Arachne

By Arachne

This is not a food blip - 2

OK, I do know this is silly. In practice you cut food into holdable, mouth-size pieces - and a circle is usually, as ceridwen said yesterday, cut into triangular wedges. But the recipe called for 24 pieces which, with a circle this size, would result in the centre becoming a heap of crumbs. (Yes I know you can just pick them up and eat them but I wanted a prettier solution - and an excuse to play with numbers). I wondered how the whole circle could be cut to get all 24 pieces the same surface area. The cut I've done in the photo is almost what I first envisioned but not quite (because there are 25 pieces in the cut here). I asked myself how large each circle should be and how many pieces each ring should be cut into.

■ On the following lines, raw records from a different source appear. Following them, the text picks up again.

/-- Major 0x1D (SYS), by its function number (R44, R45). -/
noncomputable def decodeSys (w : Nat) : Except DecodeFault Instr :=
  match fld w 4 0 with
  | 0 => if fld w 8 5 == 0 then .ok (.mfs (SXFs.ofWord w))
    else .error .illegalOperand
  | 1 => if fld w 8 5 == 0 then .ok (.mts (SXTs.ofWord w))
    else .error .illegalOperand
  | 2 => if fld w 16 5 == 0 then .ok (.cinvI (E1.ofWord w))
    else if fld w 16 5 == 1 then .ok (.cinvD (E1.ofWord w))
    else .error .illegalOperand
  | 3 => if fld w 16 5 == 0 then .ok (.cwbL1 (E1.ofWord w))
    else if fld w 16 5 == 1 then .ok (.cwbL2 (E1.ofWord w))
    else .error .illegalOperand
  | 4 => if fld w 24 5 == 2 then .ok (.tlbinvAsid (C0.ofWord w))
    else if fld w 24 5 == 3 then .ok (.tlbinvAll (C0.ofWord w))
    else if fld w 16 5 == 0 then .ok (.tlbinvPage (E1.ofWord w))
    else if fld w 16 5 == 1 then .ok (.tlbinvRange (E1.ofWord w))
    else .error .illegalOperand
  | 5 => if fld w 16 5 == 0 then .ok (.brk (SXN.ofWord w))
    else .error .illegalOperand
  | 6 => if fld w 16 5 == 0 then .ok (.trapW (SXN.ofWord w))
    else .error .illegalOperand
  | 7 => if fld w 24 5 == 0 then .ok (.rte (C0.ofWord w))
    else .error .illegalOperand
  | 8 => if fld w 24 9 == 0 then .ok (.rqr (SXE.ofWord w))
    else .error .illegalOperand
  | 9 => if fld w 24 9 == 0 then .ok (.rqw (SXE.ofWord w))
    else .error .illegalOperand
  | 10 => if fld w 24 9 == 0 then .ok (.rqd (SXE.ofWord w))
    else .error .illegalOperand
  | _ => .error .illegalFunction

/-- Major 0x24 (DACC), by its function number (R44, R45). -/
noncomputable def decodeDacc (w : Nat) : Except DecodeFault Instr :=
  match fld w 4 2 with
  | 0 => if fld w 1 1 == 0 then .ok (.dopen (MD.ofWord w))
    else .error .illegalOperand
  | 1 => if fld w 1 1 == 0 then .ok (.dadd (MD.ofWord w))
    else .error .illegalOperand
  | 2 => if fld w 1 1 == 0 then .ok (.dclose (MD.ofWord w))
    else .error .illegalOperand
  | _ => .error .illegalFunction

/-- Major 0x25 (MCTL), by its function number (R44, R45). -/
noncomputable def decodeMctl (w : Nat) : Except DecodeFault Instr :=
  match fld w 4 0 with
  | 0 => if fld w 24 11 == 0 then .ok (.fence (CK.ofWord w))
    else if fld w 24 11 == 1 then .ok (.fenceAcq (CK.ofWord w))
    else if fld w 24 11 == 2 then .ok (.fenceRel (CK.ofWord w))
    else .error .illegalOperand
  | 1 => if fld w 24 17 == 0 then .ok (.waitk (CWait.ofWord w))
    else .error .illegalOperand
  | 2 => if fld w 10 7 == 0 then .ok (.pf (CPf.ofWord w))
    else .error .illegalOperand
  | 3 => if fld w 18 8 == 0 then .ok (.pchkV (CVP.ofWord w))
    else if fld w 24 19 == 0 && fld w 10 8 == 1 then .ok (.pchkS (CSP.ofWord w))
    else .error .illegalOperand
  | 4 => if fld w 24 19 == 0 && fld w 10 10 == 0 then .ok (.mwait (CMwait.ofWord w))
    else .error .illegalOperand
  | 5 => if fld w 18 5 == 0 then .ok (.pclrV (CV.ofWord w))
    else if fld w 24 19 == 0 && fld w 10 5 == 1 then .ok (.pclrS (CS.ofWord w))
    else .error .illegalOperand
  | _ => .error .illegalFunction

I have a head start here because as well as numbers, I also love spreadsheets so I wrote two simple formulae to find out what would happen to the ring widths if I cut each one into a different number of pieces. 7 or 8 for the inner ring and 15 or 16 for the outer ring would (including the circle in the middle) give me the requisite total of 24. It soon became very clear that 25 pieces would not only be easier to cut but also much neater mathematically: one circle in the middle, eight in the inner ring and 16 (8+8)  in the outer ring. When I put those numbers into the spreadsheet, it showed that the diameter of the innermost circle was equal to the width of both the first and the second rings. Beautiful! Why? There must be a tidy reason for this that I have been deprived of all my life!

This is hard to explain to people who don't love numbers but discovering something that works so neatly that it has to explain other things as well as itself is an endorphin-type pleasure. It was like when I was doodling numbers as a young teenager and the relationships between the differences of squares emerged. (I'll show you that one when we meet.) Maybe it's like playing the killer move towards the end of a game of chess? Or when the missing the right word for a poem comes into your head? Or finding where that errant must-have-come-from-another-box jigsaw piece fits? Or finding the right chord for a piece of music? Or realising that your RNA vaccine works?

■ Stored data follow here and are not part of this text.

/-- Writes a subset's entries in a frame as one value (R127). -/
def Wave.pushFrame (w : Wave) (f : Nat) (L : Mask) (e : DWord) : Wave :=
  let o := (Tbl.get? w.frames f).getD ⟨.resident, true, 0, List.replicate 64 0⟩
  let x : Frame := ⟨.resident, o.unif && (o.mask &&& ~~~L) == 0, o.mask ||| L,
    mkLanes (fun l => if L.getLsbD l then e else o.entries.getD l 0)⟩
  { w with frames := Tbl.put w.frames f x }

/-- Is a frame waiting for a refill (R125). -/
def Wave.frameOut (w : Wave) (f : Nat) : Bool :=
  match Tbl.get? w.frames f with
  | some x => x.st == .spilled || x.st == .refilling
  | none => false

/-- Is a register a position that is spilled or being refilled (R125): its item. -/
def Wave.outItem (w : Wave) (id : RegId) : Option (Nat × Bool) :=
  match id with
  | .pos p =>
    match Tbl.get? w.win p with
    | some x => if x.st == .spilled || x.st == .refilling then some (p, false) else none
    | none => none
  | _ => none

/-- A call of the subset to targets (R130), after the target operands are known to be unpoisoned. -/
def State.callTo (s : State) (sl : BitVec 3) (t : Nat → DWord) : State :=
  let w := State.src s
  let L := s.ctx.lanes
  let f := s.ctx.wb + slideOf sl
  match State.targetsFault s L t with
  | some (m, c, a) => State.trap s c m a
  | none =>
    if w.handler || f + 48 > w.wlim then State.trap s 0x09 L 0
    else if Wave.frameOut w f then State.hold s (.frame f)
    else State.mapWave s (fun w =>
      Wave.setPcs (Wave.setWbs (Wave.pushFrame w f L (rstEntry sl s.ctx.nextPc)) L (fun _ => f)) L t)

/-- CALL (R128, R130). -/
def execCall (o : BC) (s : State) : Res := .next (State.callTo s o.sl (fun _ => State.rel s o.off))

/-- CALLI sN (R129, R130). -/
def execCalliS (o : CCallS) (s : State) : Res :=
  if State.scPois s o.s.toNat 2 then .next (State.trap s 0x05 s.ctx.lanes 0)
  else .next (State.callTo s o.sl (fun _ => State.sc64 s o.s.toNat))

/-- CALLI vN (R129, R130). -/
def execCalliV (o : CCallV) (s : State) : Res :=
  let bad := State.badPair s o.v.toNat
  if bad != 0 then .next (State.trap s 0x05 bad 0)
  else .next (State.callTo s o.sl (fun l => State.vTarget s o.v.toNat l))

/-- The slide that a return-stack entry holds (R131). -/
def entrySlide (e : DWord) : Nat := 8 * bitsOf e.toNat 59 57

/-- Is an entry bad for a return from base W (R131). -/
def entryBad (e : DWord) (base : Nat) : Bool :=
  let sl := bitsOf e.toNat 59 57
  sl == 0 || sl == 7 || bitsOf e.toNat 63 60 != 0 || bitsOf e.toNat 1 0 != 0 || entrySlide e > base

/-- Takes a lane's entry out of a frame; a frame with none left is freed (R131). -/
def Wave.popFrame (w : Wave) (f l : Nat) : Wave :=
  match Tbl.get? w.frames f with
  | none => w
  | some x =>
    let m := x.mask &&& ~~~(1#64 <<< l)
    if m == 0 then { w with frames := Tbl.del w.frames f } else { w with frames := Tbl.put w.frames f { x with mask := m } }

/-- Clears a lane's live bits in n positions from p (R131). -/
def Wave.clearRange (w : Wave) (l p : Nat) : Nat → Wave
  | 0 => w
  | n + 1 => Wave.clearReg (Wave.clearRange w l p n) (.pos (p + n)) (1#64 <<< l)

I tried to find more online but my searches returned only triangular wedges so yesterday, on a walk in the pouring rain, I thought some more. I realised that this must work for any size circle and any number of rings but I couldn't calculate in my head how many pieces the next ring out would have to be cut into. I worked out the formula I needed to write into the spreadsheet though, and when I got home I tried it. Each ring has eight more pieces than the smaller ring it is next to. For ever. 

Then I realised there's a connection with my teenage doodle (but that's not surprising really because all of maths joins up).

Have a very happy Christmas. You don't need to worry about me, honestly. I shared all this today with my children as we ate the frangipane slices and they loved both. (It's a good thing we have each other.)